:: What the exercise asks ::
The output should be every line below that includes the word "preDone".

──────── Exercise data ────────

/-- CHARGE goes on only while these hold (R847). -/
def chargeKeeps (c : Chip) : Bool :=
  (c.seq.mode == .coupled || c.seq.mode == .depot) && fitted c 2 && authentic c && cellsMatch c && !c.tmp.chgClosed
    && !sensorInhibit c && !deepPack c && !(c.chg.latOv || c.chg.latCur || c.chg.latNo || c.chg.latOver)

/-- What a change elsewhere brings about on the pack path: the end of charging (R847) and the inhibit of the re-enable
(R346). The deep-discharge latch goes when V_PACK is high enough (Table 8.5). -/
def packPolicies (c : Chip) : Chip :=
  let c := if c.chg.latDeep && !deepPack c then { c with chg.latDeep := false } else c
  let c := if c.pack.st = .charge ∧ chargeKeeps c = false then endCharge 0x01 .standby c else c
  if c.pack.st = .diode ∧ reenableInhibited c = true then packOff .standby 0x0F c else c

/-- The path leaves CHARGE for DIODE as the pack takes the rail (R358); a stopped GATE domain turns PK_GC not on, and the path
stands in STANDBY (R208) (DEDUCED, log entry 140). -/
def handBack (c : Chip) : Chip := packPolicies (endCharge 0x03 (if gateRuns c then .diode else .standby) c)

/-- The path enters FAULT_HOLD by mirage (R366, R367). -/
def packMirage (c : Chip) : Chip :=
  if c.pack.st = .off ∨ (c.pack.st = .faultHold ∧ c.pack.mirage) then setFault F.packMirage c
  else
    let c := packOff .faultHold 0x08 (endCharge 0x01 .standby (setFault F.packMirage c))
    { c with pack.mirage := true }

/-! ### Pre-charge -/

/-- The path in WAIT passes to STANDBY, or to PRECHARGE (Table 8.2, R339); while an inrush runs it stays (R381). -/
def prechargeStart (c : Chip) : Chip :=
  let c := waitChecks c
  if c.pack.st ≠ .wait ∨ authorised c = false ∨ feedInrush c ∨ gateRuns c = false then c
  else if bandMet c then enterPack .standby c
  else if prechargePermitted c then
    let c := enterPack .precharge (leaveDuty c)
    { c with
      seq.preRan := true
      pack := { c.pack with preAt := c.now, preBus := busMv c, preWords := [], iPre0 := 0, hold.preDone := none } }
  else c

/-- A VALID precise I_P word in PRECHARGE (R341). -/
def prechargeWord (i : Rat) (c : Chip) : Chip :=
  if c.pack.st = .precharge ∧ c.pack.preWords.length < 6 then
    let ws := c.pack.preWords ++ [i]
    { c with pack.preWords := ws, pack.iPre0 := if ws.length = 6 then meanRat ws else c.pack.iPre0 }
  else c

/-- 0.1 ms units of a time, 16 bits. -/
def tenths (t : Nat) : Nat := satR 16 ((t : Rat) / 100000)

/-- Pre-charge completes (R341). -/
def prechargeComplete (c : Chip) : Chip :=
  if c.pack.st = .precharge ∧ c.pack.cpLow = false ∧ gateRuns c = true ∧ heldFor c (ms 8) c.pack.hold.preDone = true then
    let c := { c with pack.preLast := tenths (c.now - c.pack.preAt) }
    enterPack .standby c
  else c

/-- The pre-charge time has run out (R342). -/
def prechargeTimeout (c : Chip) : Chip :=
  if c.pack.st = .precharge ∧ c.pack.cpLow = false ∧ c.pack.preAt + ms (cfg c).pack.preTime ≤ c.now then
    let cause := if busMv c - c.pack.preBus < 1000 then 0x06 else 0x07
    let c := setFault F.packPrecharge { c with
      pack.preLast := tenths (c.now - c.pack.preAt), pack.trips := bump 255 3 c.pack.trips }
    packFail cause c
  else c

/-! ### Ideal diode -/

/-- The re-enable (R345). -/
def packReenable (c : Chip) : Chip :=
  if c.pack.st = .standby ∧ c.pack.cpLow = false ∧ c.pack.trip.due = none ∧ heldFor c (us 10) c.pack.hold.drop = true
      ∧ gateRuns c = true ∧ reenableInhibited c = false then enterPack .diode c
  else c

/-- The stand-down (R347). -/
def packStandDown (sunkNs : Nat) (c : Chip) : Chip :=
  if c.pack.st = .diode ∧ inLimp c = false ∧ anyCarrying c = true ∧ ms 1 ≤ sunkNs then enterPack .standby c else c

/-- The fast reverse turn-off of the pack (R348). -/
def packFastReverse (uv : Int) (c : Chip) : Chip :=
  if c.pack.st = .diode ∧ uv < -(((cfg c).pack.revThr * 1000 : Nat) : Int) then packOff .standby 0x02 c else c

/-! ### Charging -/

/-- The charge window is closed for a reason other than a failed or disputed sensor. -/
def windowShut (c : Chip) : Bool :=
  c.tmp.chgLow || c.tmp.chgHigh || c.tmp.openHold || !c.prs.present || !c.tmp.packFormed || c.tmp.boardHot
    || c.tmp.dieHot || c.tmp.dieCrit

/-- The path has been in STANDBY, with a feed carrying VBUS, for 1 s. -/
def standbyLong (c : Chip) : Bool :=
  c.pack.st == .standby && !c.pack.cpLow && decide (c.pack.standbyAt + sec 1 ≤ c.now)
    && c.pack.fedAt.elim false fun t => decide (t + sec 1 ≤ c.now)

/-- The reasons not to start charging with their codes (Table 8.10, R354). -/
def chargeReasons (c : Chip) : List (Nat × Bool) :=
  [(1, !fitted c 2), (2, !(c.seq.mode == .coupled || c.seq.mode == .depot)), (3, c.pack.fedAt.isNone),
   (4, !standbyLong c), (5, !authentic c), (6, !cellsMatch c), (7, windowShut c), (8, sensorInhibit c || c.tmp.chgClosed),
   (9, c.chg.eoc), (10, deepPack c), (11, c.chg.holdAt.elim false fun t => decide (c.now < t + sec 10)),
   (12, c.chg.latOv || c.chg.latCur || c.chg.latNo || c.chg.latOver)]

/-- The first reason that applies; 0 while charging. -/
def chargeReason (c : Chip) : Nat :=
  if c.pack.st = .charge then 0 else ((chargeReasons c).find? (·.2)).elim 0 (·.1)

/-- I_LOW (R356). -/
def iLow (c : Chip) : Rat :=
  if packMv c < cellsTimes c (cfg c).pack.vShut then ((cfg c).pack.designCap : Rat) / 20
  else ((cfg c).charger.iMax : Rat)

/-- I_CMD (R356, R389). -/
def iCmd (c : Chip) : Rat :=
  let m : Rat := ((cfg c).charger.iMax : Rat)
  if c.chg.spanPoint then m else ratMin m (ratMin (iLow c) (ratMin c.chg.iFeed c.chg.iCv))

/-- k as the charger uses it: 1.000 in a SPAN point (R389). -/
def trimNow (c : Chip) : Rat := if c.chg.spanPoint then 1 else c.chg.k

/-- The CHG_SET setting (R355) (DEDUCED, log entry 77). -/
def chgSetting (c : Chip) : Nat :=
  min 4095 (natOfRat (4096 * trimNow c * iCmd c / ((cfg c).charger.iAtFull : Rat)))

/-- k stands at a limit. -/
def trimAtLimit (c : Chip) : Bool := decide (trimNow c ≤ 3 / 4 ∨ 5 / 4 ≤ trimNow c)

/-- k stands at a limit with I_MEAS more than 10 % from I_CMD (Table 8.5). -/
def trimBad (c : Chip) : Bool :=
  trimAtLimit c && decide (iCmd c < 10 * absRat (iMeas c - iCmd c))

/-- CHG_SET takes its setting. -/
def driveSetpoint (c : Chip) : Chip :=
  { c with chg := { c.chg with
      set := chgSetting c, setAt := c.now, kBadAt := if trimBad c then some (c.chg.kBadAt.getD c.now) else none } }

/-- The path enters CHARGE. -/
def enterCharge (span : Bool) (c : Chip) : Chip :=
  let c := enterPack .charge c
  let m : Rat := ((cfg c).charger.iMax : Rat)
  driveSetpoint { c with
    gauge := { c.gauge with eoc := false, eocN := 0, eocPend := false, eocAt := c.now }
    chg := { c.chg with
      iFeed := m, iCv := m, feedDnAt := c.now, feedUpAt := c.now, cvAt := c.now, trimAt := c.now
      session := 0, counts := bump 65535 0 c.chg.counts, eoc := false, spanPoint := span, kBadAt := none } }

/-- Charging starts when every condition of R354 holds; a deep-discharged pack that alone prevents it sets its bit
(Table 8.5). A calibration point on I_P holds CHG_EN low (R186). -/
def chargeStart (c : Chip) : Chip :=
  match (chargeReasons c).filter (·.2) with
  | [] => if c.cal.run && c.cal.ch == 2 then c else enterCharge false c
  | [(10, _)] => if c.chg.latDeep then c else setFault F.packDeep { c with chg.latDeep := true }
  | _ => c

/-- The 10 ms update of CHG_SET (R355). -/
def setpointUpdate (c : Chip) : Chip :=
  if charging c && decide (c.chg.setAt + ms 10 ≤ c.now) then driveSetpoint c else c

/-- Feeds in ON. -/
def feedsOn (c : Chip) : List Feed := [c.feedA, c.feedB].filter fun f => f.st == .on

/-- A step of I_FEED or I_CV (R356) (DESIGN CHOICE, log entry 79). -/
def limitStep (term : LimitTerm) (c : Chip) : Chip :=
  let m : Rat := ((cfg c).charger.iMax : Rat)
  if !charging c || c.chg.spanPoint then c
  else match term with
    | .iFeed =>
      if (feedsOn c).any (fun f => decide (1 < 2 * f.heat)) then
        if c.chg.feedDnAt + sec 1 ≤ c.now then
          { c with chg := { c.chg with iFeed := ratMax 0 (c.chg.iFeed - m / 8), feedDnAt := c.now, feedUpAt := c.now } }
        else c
      else if (feedsOn c).all (fun f => decide (4 * f.heat < 1)) && decide (c.chg.feedUpAt + sec 10 ≤ c.now) then
        { c with chg := { c.chg with iFeed := ratMin m (c.chg.iFeed + m / 8), feedUpAt := c.now } }
      else c
    | .iCv =>
      if c.now < c.chg.cvAt + ms 100 then c
      else if cellsTimes c ((cfg c).charger.vChg + 25) < packMv c then
        { c with chg := { c.chg with iCv := ratMax 0 (c.chg.iCv - m / 16), cvAt := c.now } }
      else if packMv c < cellsTimes c (cfg c).charger.vChg then
        { c with chg := { c.chg with iCv := ratMin m (c.chg.iCv + m / 16), cvAt := c.now } }
      else { c with chg.cvAt := c.now }

/-- The 1 s trim (R357). -/
def chargeTrim (c : Chip) : Chip :=
  if !charging c || decide (c.now < c.chg.trimAt + sec 1) then c
  else
    let i := iMeas c
    let c := { c with chg.trimAt := c.now }
    if !c.chg.spanPoint && decide (200 < i) && decide (packMv c < cellsTimes c ((cfg c).charger.vChg - 50)) then
      let e := clampRat (-(1 / 32)) (1 / 32) (qdiv (iCmd c - i) (iCmd c))
      { c with chg.k := clampRat (3 / 4) (5 / 4) (c.chg.k * (1 + e)) }
    else c

/-- The hand-back (R358). -/
def chargeHandBack (drivenNs : Nat) (c : Chip) : Chip :=
  if charging c && decide (us 20 ≤ drivenNs) then handBack c else c

/-- The delivered charge is an overcharge (Table 8.5). -/
def overcharged (c : Chip) : Bool :=
  let cap := if c.learn.learned then c.learn.qFcc else ((cfg c).pack.designCap : Rat)
  decide (5 / 4 * cap < c.chg.session)

/-- A charger fault of Table 8.5 that takes time has held. -/
def chargerFaultHolds (kind : ChgKind) (c : Chip) : Bool :=
  match kind with
  | .overvolt => heldFor c (sec 1) c.pack.hold.chgHigh
  | .overCurrent => heldFor c (sec 1) c.pack.hold.chgOver
  | .trimLimit => heldFor c (sec 30) c.chg.kBadAt
  | .noCurrent => heldFor c (sec 10) c.pack.hold.chgNone
  | .overcharge => overcharged c

/-- The bit of a charger fault. -/
def chargerBit : ChgKind → Nat
  | .overvolt => F.chgOvervolt
  | .overCurrent | .trimLimit => F.chgCurrent
  | .noCurrent => F.chgNoCurrent
  | .overcharge => F.chgOvercharge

────────

:: Task solution ::
      pack := { c.pack with preAt := c.now, preBus := busMv c, preWords := [], iPre0 := 0, hold.preDone := none } }
  if c.pack.st = .precharge ∧ c.pack.cpLow = false ∧ gateRuns c = true ∧ heldFor c (ms 8) c.pack.hold.preDone = true then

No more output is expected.